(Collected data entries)
---+---

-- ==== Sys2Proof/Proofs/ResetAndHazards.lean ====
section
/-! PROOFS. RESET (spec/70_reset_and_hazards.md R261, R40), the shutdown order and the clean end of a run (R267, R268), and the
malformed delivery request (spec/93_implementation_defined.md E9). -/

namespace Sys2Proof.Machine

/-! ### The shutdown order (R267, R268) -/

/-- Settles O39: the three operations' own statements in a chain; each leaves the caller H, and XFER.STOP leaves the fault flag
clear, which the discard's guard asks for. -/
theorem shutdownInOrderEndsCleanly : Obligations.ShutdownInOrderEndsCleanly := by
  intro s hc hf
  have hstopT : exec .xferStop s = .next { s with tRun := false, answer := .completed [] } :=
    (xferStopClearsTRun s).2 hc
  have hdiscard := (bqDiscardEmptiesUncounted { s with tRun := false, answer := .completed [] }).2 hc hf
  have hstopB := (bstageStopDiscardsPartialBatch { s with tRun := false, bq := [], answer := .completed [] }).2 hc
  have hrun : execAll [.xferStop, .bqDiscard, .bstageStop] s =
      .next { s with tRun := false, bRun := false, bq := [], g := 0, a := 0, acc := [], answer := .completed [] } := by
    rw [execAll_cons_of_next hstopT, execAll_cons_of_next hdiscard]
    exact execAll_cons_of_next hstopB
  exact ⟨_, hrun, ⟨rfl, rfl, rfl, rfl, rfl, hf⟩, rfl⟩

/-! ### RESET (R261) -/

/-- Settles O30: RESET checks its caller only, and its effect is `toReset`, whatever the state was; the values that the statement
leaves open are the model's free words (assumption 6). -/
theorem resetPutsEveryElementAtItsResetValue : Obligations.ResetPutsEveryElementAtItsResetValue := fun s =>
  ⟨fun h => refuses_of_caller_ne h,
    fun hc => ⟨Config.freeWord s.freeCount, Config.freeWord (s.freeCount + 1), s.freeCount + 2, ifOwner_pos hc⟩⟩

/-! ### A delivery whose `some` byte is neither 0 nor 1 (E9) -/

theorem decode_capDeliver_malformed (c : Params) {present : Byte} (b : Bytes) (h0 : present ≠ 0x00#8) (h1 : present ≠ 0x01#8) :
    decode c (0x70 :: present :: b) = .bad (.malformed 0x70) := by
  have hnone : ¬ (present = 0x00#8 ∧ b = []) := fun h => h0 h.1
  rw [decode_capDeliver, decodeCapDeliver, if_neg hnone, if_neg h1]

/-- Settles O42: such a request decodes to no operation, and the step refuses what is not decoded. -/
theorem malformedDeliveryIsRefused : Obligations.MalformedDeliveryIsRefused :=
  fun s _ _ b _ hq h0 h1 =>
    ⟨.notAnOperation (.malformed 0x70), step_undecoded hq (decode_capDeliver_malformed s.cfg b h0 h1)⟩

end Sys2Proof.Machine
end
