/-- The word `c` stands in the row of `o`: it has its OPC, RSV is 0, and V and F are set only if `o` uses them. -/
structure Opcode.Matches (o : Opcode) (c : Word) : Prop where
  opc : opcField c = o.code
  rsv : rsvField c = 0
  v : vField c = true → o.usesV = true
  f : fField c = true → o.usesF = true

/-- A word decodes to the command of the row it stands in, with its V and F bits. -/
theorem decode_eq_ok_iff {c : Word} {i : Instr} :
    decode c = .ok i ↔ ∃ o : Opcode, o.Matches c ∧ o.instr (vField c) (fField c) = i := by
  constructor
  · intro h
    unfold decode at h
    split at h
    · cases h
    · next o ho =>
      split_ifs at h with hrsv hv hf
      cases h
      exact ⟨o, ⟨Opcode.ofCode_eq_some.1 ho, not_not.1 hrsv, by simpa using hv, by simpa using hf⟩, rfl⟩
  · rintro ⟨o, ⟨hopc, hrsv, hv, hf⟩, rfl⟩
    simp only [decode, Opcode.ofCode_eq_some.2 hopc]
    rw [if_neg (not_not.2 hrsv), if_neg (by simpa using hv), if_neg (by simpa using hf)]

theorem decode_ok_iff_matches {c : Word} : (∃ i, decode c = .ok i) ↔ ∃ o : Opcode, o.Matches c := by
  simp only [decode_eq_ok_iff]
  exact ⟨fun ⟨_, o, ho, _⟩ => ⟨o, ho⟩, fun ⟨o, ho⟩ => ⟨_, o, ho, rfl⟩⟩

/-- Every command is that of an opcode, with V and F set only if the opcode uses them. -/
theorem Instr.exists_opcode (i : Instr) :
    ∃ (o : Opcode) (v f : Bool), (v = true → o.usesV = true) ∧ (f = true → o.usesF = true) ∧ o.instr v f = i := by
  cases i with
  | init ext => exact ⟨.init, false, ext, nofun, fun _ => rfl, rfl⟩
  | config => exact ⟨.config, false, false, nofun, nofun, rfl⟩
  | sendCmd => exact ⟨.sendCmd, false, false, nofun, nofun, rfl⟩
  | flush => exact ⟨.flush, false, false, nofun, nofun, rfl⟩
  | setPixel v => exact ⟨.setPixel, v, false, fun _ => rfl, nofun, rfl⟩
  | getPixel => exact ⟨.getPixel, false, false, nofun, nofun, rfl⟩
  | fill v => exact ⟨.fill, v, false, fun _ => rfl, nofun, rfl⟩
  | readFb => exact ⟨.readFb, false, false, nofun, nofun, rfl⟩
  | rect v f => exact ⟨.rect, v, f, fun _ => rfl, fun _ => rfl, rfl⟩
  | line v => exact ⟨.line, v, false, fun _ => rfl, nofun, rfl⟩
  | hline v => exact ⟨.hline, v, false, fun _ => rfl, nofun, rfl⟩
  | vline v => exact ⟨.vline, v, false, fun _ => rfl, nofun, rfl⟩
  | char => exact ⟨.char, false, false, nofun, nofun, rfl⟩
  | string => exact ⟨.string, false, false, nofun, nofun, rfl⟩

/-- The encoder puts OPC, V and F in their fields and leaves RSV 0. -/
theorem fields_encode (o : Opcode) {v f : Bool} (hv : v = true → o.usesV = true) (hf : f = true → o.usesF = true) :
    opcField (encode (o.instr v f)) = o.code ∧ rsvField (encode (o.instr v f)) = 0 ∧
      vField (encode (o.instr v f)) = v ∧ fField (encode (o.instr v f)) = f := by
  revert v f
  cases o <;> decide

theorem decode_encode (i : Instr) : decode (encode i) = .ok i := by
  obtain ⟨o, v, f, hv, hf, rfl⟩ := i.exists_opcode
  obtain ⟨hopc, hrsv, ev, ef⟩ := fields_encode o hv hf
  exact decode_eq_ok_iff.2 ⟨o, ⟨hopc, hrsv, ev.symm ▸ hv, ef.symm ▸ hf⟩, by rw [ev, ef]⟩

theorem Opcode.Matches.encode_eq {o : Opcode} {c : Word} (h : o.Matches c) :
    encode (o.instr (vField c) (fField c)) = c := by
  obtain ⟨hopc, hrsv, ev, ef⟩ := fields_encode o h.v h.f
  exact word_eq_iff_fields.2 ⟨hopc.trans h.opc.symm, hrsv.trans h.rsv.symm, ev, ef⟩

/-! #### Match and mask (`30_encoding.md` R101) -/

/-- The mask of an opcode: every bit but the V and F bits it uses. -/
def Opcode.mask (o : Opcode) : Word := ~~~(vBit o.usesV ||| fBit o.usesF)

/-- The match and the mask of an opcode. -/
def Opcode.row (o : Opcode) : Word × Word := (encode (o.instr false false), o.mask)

---+---

> [TASK REQUIREMENTS]:
If a line of the data above contains "mask", copy it out.

> [TASK ANSWER]:
/-! #### Match and mask (`30_encoding.md` R101) -/
/-- The mask of an opcode: every bit but the V and F bits it uses. -/
def Opcode.mask (o : Opcode) : Word := ~~~(vBit o.usesV ||| fBit o.usesF)
/-- The match and the mask of an opcode. -/
def Opcode.row (o : Opcode) : Word × Word := (encode (o.instr false false), o.mask)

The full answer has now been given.